Vegetables, fruits can help lower calorie content of flour 

To help achieve the desired level of calorie reduction, “flour” (which can range from about 0% by weight to about 40% by weight) can be derived from many sources, including rice, wheat, soy, potato, corn, oat, barley, or grain; starch; resistant starch; legume powders; and vegetables and/or fruits. Vegetables and fruit may be added directly, whole or in pieces, and ground during processing, or added in the form of a puree. The textural modifiers can be made up of konjac glucomannan, guar gum, hydroxypropylmethycellulose, methycellulose, carrageenan, and xantham gum.

Before going into the cation bath and depending upon the formulation, dough mixtures can be prepared with a range of viscosities, from kneadable (biscuits, rolls) to pourable (pancake batters).

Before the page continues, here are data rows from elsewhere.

/-- A predicate written; a write to p7 is discarded (R51). -/
def wp (t : Thread) (k : Nat) (b : Bool) : Thread := if k = 7 then t else { t with p := mput false t.p k b }

/-- Number in a predicate or tile field (R51). -/
def numOf (o : Opnd) : Nat := o.code

/-- A destination of `n` registers written; %zero discards (R47). -/
def wr (c : Crew) (tid : Nat) (o : Opnd) (n v : Nat) : Crew :=
  match o with
  | .v k => c.upd tid fun t => { t with v := groupPut t.v k v n }
  | .s k => { c with s := groupPut c.s k v n }
  | .sp _ => c
  | .none => c

/-- One write of an instruction to the registers of a thread. -/
inductive Wr where
  | reg (o : Opnd) (n v : Nat)
  | pred (o : Opnd) (b : Bool)
  deriving DecidableEq, Repr

def applyWr (c : Crew) (tid : Nat) : Wr → Crew
  | .reg o n v => wr c tid o n v
  | .pred o b => match o with
    | .none => c
    | o => c.upd tid fun t => wp t (numOf o) b

def applyWrs (c : Crew) (ws : List (Nat × Wr)) : Crew := ws.foldl (fun c w => applyWr c w.1 w.2) c

/-- The guard of a thread (R45). -/
def guardOk (g : Guard) (t : Thread) : Bool := rp t g.p != g.neg

/-! ### The gang that issues -/

/-- What a meaning sees: the state, the crew, the gang and its active threads in home-lane order (R11). -/
structure Env where
  s : State
  c : Crew
  is : Issue
  act : List Thread

/-- The threads of a gang, as formed. -/
def gangThreads (c : Crew) (is : Issue) : List Thread := is.tids.filterMap c.thread

/-- Runs a meaning for the gang that issues; with no gang there is nothing to do. (DESIGN CHOICE, log entry 4) -/
def gangDo (g : Guard) (s : State) (f : Env → Out) : Out :=
  match s.issue with
  | none => .next s
  | some is =>
    match getCrew s is.crew with
    | none => .next { s with issue := none }
    | some c => f { s := s, c := c, is := is, act := (gangThreads c is).filter (guardOk g) }

/-! ### Bindings (R105) -/

/-- Ends the bindings of the bound gangs that hold any of the threads. -/
def endBindings (c : Crew) (tids : List Nat) : Crew :=
  let gs := c.threads.filterMap fun t => if tids.contains t.tid then t.bound else none
  c.mapT fun t => match t.bound with
    | some g => if gs.contains g then { t with bound := none } else t
    | none => t

/-- Makes the threads one new bound gang. -/
def bindGang (c : Crew) (tids : List Nat) : Crew :=
  let c := endBindings c tids
  { c.mapT (fun t => if tids.contains t.tid then { t with bound := some c.nextBound } else t) with
    nextBound := c.nextBound + 1 }

/-! ### Meets (R113, R114) -/

/-- Whether a thread stands at its meet: at its meet address and waiting for nothing else. R113 names a parked thread, one at a barrier and one held at another meet, and R229, R342 and R364 those held at `arw.wait`, `hitld` and `trap.svc`; the model counts one held at any other wait (`wait`, a ring, `tacq`, a release, a full thunk table) in the same way, as not standing. (DESIGN CHOICE, log entry 153) -/
def standsAtMeet (t : Thread) : Bool :=
  t.pc == t.meet && (match t.hold with
    | .none => true
    | .meet _ => true
    | _ => false)

/-- A sibling that keeps `t` held: live, same home gang and meet, pass bit 0, and not standing at its meet. -/
def keepsHeld (c : Crew) (t u : Thread) : Bool :=
  u.tid != t.tid && u.live && c.hgang u.tid == c.hgang t.tid && u.meet == t.meet && !u.pass && !standsAtMeet u

/-- The condition of R113. -/
def mustHold (c : Crew) (t : Thread) : Bool :=
  t.live && t.pc == t.meet && !t.pass && c.threads.any (keepsHeld c t)

def heldAtMeet (t : Thread) : Bool := match t.hold with
  | .meet _ => true
  | _ => false

/-- Releases a meet group: pass bits set, one bound gang (R114). -/
def releaseMeet (c : Crew) (tids : List Nat) : Crew :=
  bindGang (c.mapT fun t => if tids.contains t.tid then { t with pass := true, hold := .none } else t) tids

/-- Releases every meet group whose condition has become false; `arr` are the threads that arrived in this cycle. -/
def releaseMeets (arr : List Nat) (c : Crew) : Crew :=
  let ready := c.threads.filter fun t => heldAtMeet t && !mustHold c t
  let keys := (ready.map fun t => (c.hgang t.tid, t.meet)).eraseDups
  keys.foldl (fun c key =>
    let ids := (c.threads.filter fun t => c.hgang t.tid == key.1 && t.meet == key.2 && t.live && !t.pass && t.pc == t.meet &&
      (heldAtMeet t || (arr.contains t.tid && standsAtMeet t))).map (·.tid)
    releaseMeet c ids) c

/-- Arrivals at a PC: each thread that R113 holds is held and its binding ends; then whole groups are released. -/
def settleMeets (arr : List Nat) (c : Crew) : Crew :=
  let held := (c.threads.filter fun t => arr.contains t.tid && standsAtMeet t && mustHold c t).map (·.tid)
  let c1 := endBindings c held
  releaseMeets arr (c1.mapT fun t => if held.contains t.tid then { t with hold := .meet c.vclk.toNat } else t)

/-! ### The end of an issue -/

/-- Moves threads of a gang to new PCs; a gang whose members part ends its binding, and arrivals are settled. -/
def moveTo (tids : List Nat) (target : Nat → Word64) (c : Crew) : Crew :=
  let pcs := (tids.map target).eraseDups
  let c := if 1 < pcs.length then endBindings c tids else c
  settleMeets tids (c.mapT fun t => if tids.contains t.tid then { t with pc := target t.tid, hold := .none, gang := [] } else t)

/-- The end of an instruction that leaves its gang at one PC: every thread of the gang as formed moves on by one word. -/
def retire (is : Issue) (s : State) : State :=
  { updCrew s is.crew (moveTo is.tids fun _ => is.pc + 8) with issue := none }

/-- The end of an issue in which only some threads move on: the others wait at the word. What ends a binding is the wait itself, where R105 names it. -/
def retireSome (is : Issue) (moved : List Nat) (s : State) : State :=
  { updCrew s is.crew (moveTo moved fun _ => is.pc + 8) with issue := none }

/-- An instruction whose effect is only on registers and predicates: all sources are read before any write (R11). -/
def regInstr (a : Args) (s : State) (f : Crew → Thread → List Wr) : Out :=
  gangDo a.guard s fun e =>
    let ws := e.act.flatMap fun t => (f e.c t).map fun w => (t.tid, w)
    .next (retire e.is (updCrew e.s e.is.crew fun c => applyWrs c ws))

/-! ### Traps -/

/-- Home-lane mask of threads. -/
def laneMask (c : Crew) (tids : List Nat) : Nat := tids.foldl (fun m t => m ||| 2 ^ c.lane t) 0

/-- Home-gang mask of threads. -/
def gangMask (c : Crew) (tids : List Nat) : Nat := tids.foldl (fun m t => m ||| 2 ^ c.hgang t) 0

/-- The least of a list of numbers, or a default. -/
def leastOr (d : Nat) : List Nat → Nat
  | [] => d
  | x :: xs => xs.foldl min x

/-- A trap of given threads, with LANES from their home lanes. -/
def trapOf (c : Crew) (code sub : Nat) (tids : List Nat) (detail : List PutField := []) (addr : Word64 := 0) : TrapInfo :=
  { code := code, sub := sub, tids := tids, lanes := laneMask c tids, detail := detail, addr := addr }

/-- A DETAIL field that holds LANE, the lowest failing home lane (R355). -/
def laneField (c : Crew) (tids : List Nat) : PutField :=
  { off := 0, len := 2, val := leastOr 0xFFFF (tids.map c.lane) }

/-- Whether a context switch is taking a crew's die (R367). -/
def switching (s : State) (c : Crew) : Bool := s.collectors.any fun k => k.ctx == c.ctx && k.die == c.die

/-- Whether a crew stops without a trap of its own: a context switch or a pre-emption is taking it (R366). -/
def stopping (s : State) (c : Crew) : Bool := switching s c || c.taking.isSome

/-- Whether a trap that a crew meets now is reported: not one met while it halts or is being taken off its core; the first of a context switch is (R353). -/
def recordsTrap (s : State) (c : Crew) : Bool := c.halt.isNone && (!stopping s c || (switching s c && c.nested.isEmpty))

/-- Whether a context is switched out or being switched out: nothing of it starts. -/
def ctxOff (s : State) (ctx : Nat) : Bool := (getCtx s ctx).any (·.out) || s.collectors.any (·.ctx == ctx)

/-- Whether an engine has stopped for a crew's context on its die (R366, R367). -/
def engineStopped (s : State) (c : Crew) (engine : Nat) : Bool :=
  (getCtx s c.ctx).any (·.out) || s.collectors.any fun k => k.ctx == c.ctx && k.die == c.die && k.bits.contains engine

/-- Raises a trap: the crew halts and its skid begins (R352). A trap met while it halts, or while it is being taken off its core, stops that home gang only; one met while a context switch takes the crew is kept for its restore (R353). -/
def raise (s : State) (uid : Nat) (pc : Word64) (gang : List Nat) (info : TrapInfo) : State :=
  { updCrew s uid (fun c =>
      match c.halt with
      | none =>
        if stopping s c then { c with
          nested := if switching s c && c.nested.isEmpty then [({ info with gang := gang, nested := true }, pc, c.vclk)] else c.nested
          switchStopped := (c.switchStopped ++ gang.map c.hgang).eraseDups }
        else { c with halt := some {
          phase := .skid, trap := { info with gang := gang }, pc := pc, since := s.cycle, vclk := c.vclk } }
      | some h => { c with halt := some { h with stopped := (h.stopped ++ gang.map c.hgang).eraseDups } }) with issue := none }

/-- Raises a trap at the word the gang issues. -/
def trapGang (e : Env) (info : TrapInfo) : Out := .next (raise e.s e.is.crew e.is.pc e.is.tids info)

/-- Trap codes of R351. -/
def tcILL := 0x01
def tcPAIRBANK := 0x02
def tcPRIV := 0x03
def tcALIGN := 0x04
def tcBOUNDS := 0x05
def tcPAGE := 0x06
def tcPERM := 0x07
def tcRACE := 0x08
def tcFMTDIV := 0x09
def tcTILEALIAS := 0x0A
def tcTHUNKFULL := 0x0B
def tcGENFAULT := 0x0C
def tcGENDEPTH := 0x0D
def tcTOKEN := 0x0E
def tcSTALL := 0x0F
def tcTIMER := 0x10
def tcSVC := 0x11
def tcBRK := 0x12
def tcPOISON := 0x13
def tcUSER := 0x14

/-! ### Waiting and counters -/

/-- Holds threads at the word they stand at. -/
def holdT (s : State) (uid : Nat) (tids : List Nat) (h : Hold) : State :=
  updCrew s uid (·.mapT fun t => if tids.contains t.tid then { t with hold := h } else t)

/-- Keeps a gang at its word, to issue it again as formed (R68); `who` of it are held. -/
def holdGang (s : State) (uid : Nat) (gang who : List Nat) (h : Hold) : State :=
  updCrew s uid (·.mapT fun t =>
    let t1 := if who.contains t.tid then { t with hold := h } else t
    if gang.contains t.tid then { t1 with gang := gang } else t1)

/-- Threads that are to execute the word again apart from the rest of their gang: their binding ends. (DEDUCED, log entry 143) -/
def leaveGang (s : State) (uid : Nat) (tids : List Nat) : State := updCrew s uid fun c => endBindings c tids

/-- Parks threads: they leave the gang, and their binding ends (R31, R105). -/
def parkT (s : State) (uid : Nat) (tids : List Nat) (p : Park) : State :=
  updCrew s uid fun c =>
    let c := endBindings c tids
    c.mapT fun t => if tids.contains t.tid then { t with hold := .parked p } else t

/-- Wakes parked threads: they rejoin the gatherer at the word that parked them (R31). -/
def wakeT (s : State) (uid : Nat) (tids : List Nat) : State := holdT s uid tids .none

/-- Raises a counter of a thread (R220). -/
def countUp (s : State) (uid tid : Nat) (f : Counters → Counters) : State :=
  updT s uid tid fun t => { t with cnt := f t.cnt }

/-! ### Ring operations (R288, R289) -/

/-- Whether an operation holds its thread until it is served. (DEDUCED, log entry 95) -/
def RingOp.holds : RingOp → Bool
  | .push | .weirPushTry | .popa => false
  | _ => true

/-- Whether an operation waits at the home, watched against STALL_LIMIT (R289). -/
def RingOp.waits : RingOp → Bool
  | .pop | .weirPop | .weirPush => true
  | _ => false

def RingOp.isPush : RingOp → Bool
  | .push | .weirPush | .weirPushTry => true
  | _ => false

Moreover, the resulting dough accommodates a variety of shapes, including various noodle and pasta shapes. The dough can also be extruded and cut into couscous, grains of rice or sheetlike food products such as tortillas, and egg roll and dumpling wrappers. With the use of fruit or vegetable purees, chewable food products or fruit snack products can also be prepared.

The reduced-calorie dough process was invented by Peter Galuska, Eric Gugger and Christian Reiter. The patent was initially filed on May 24, 2013.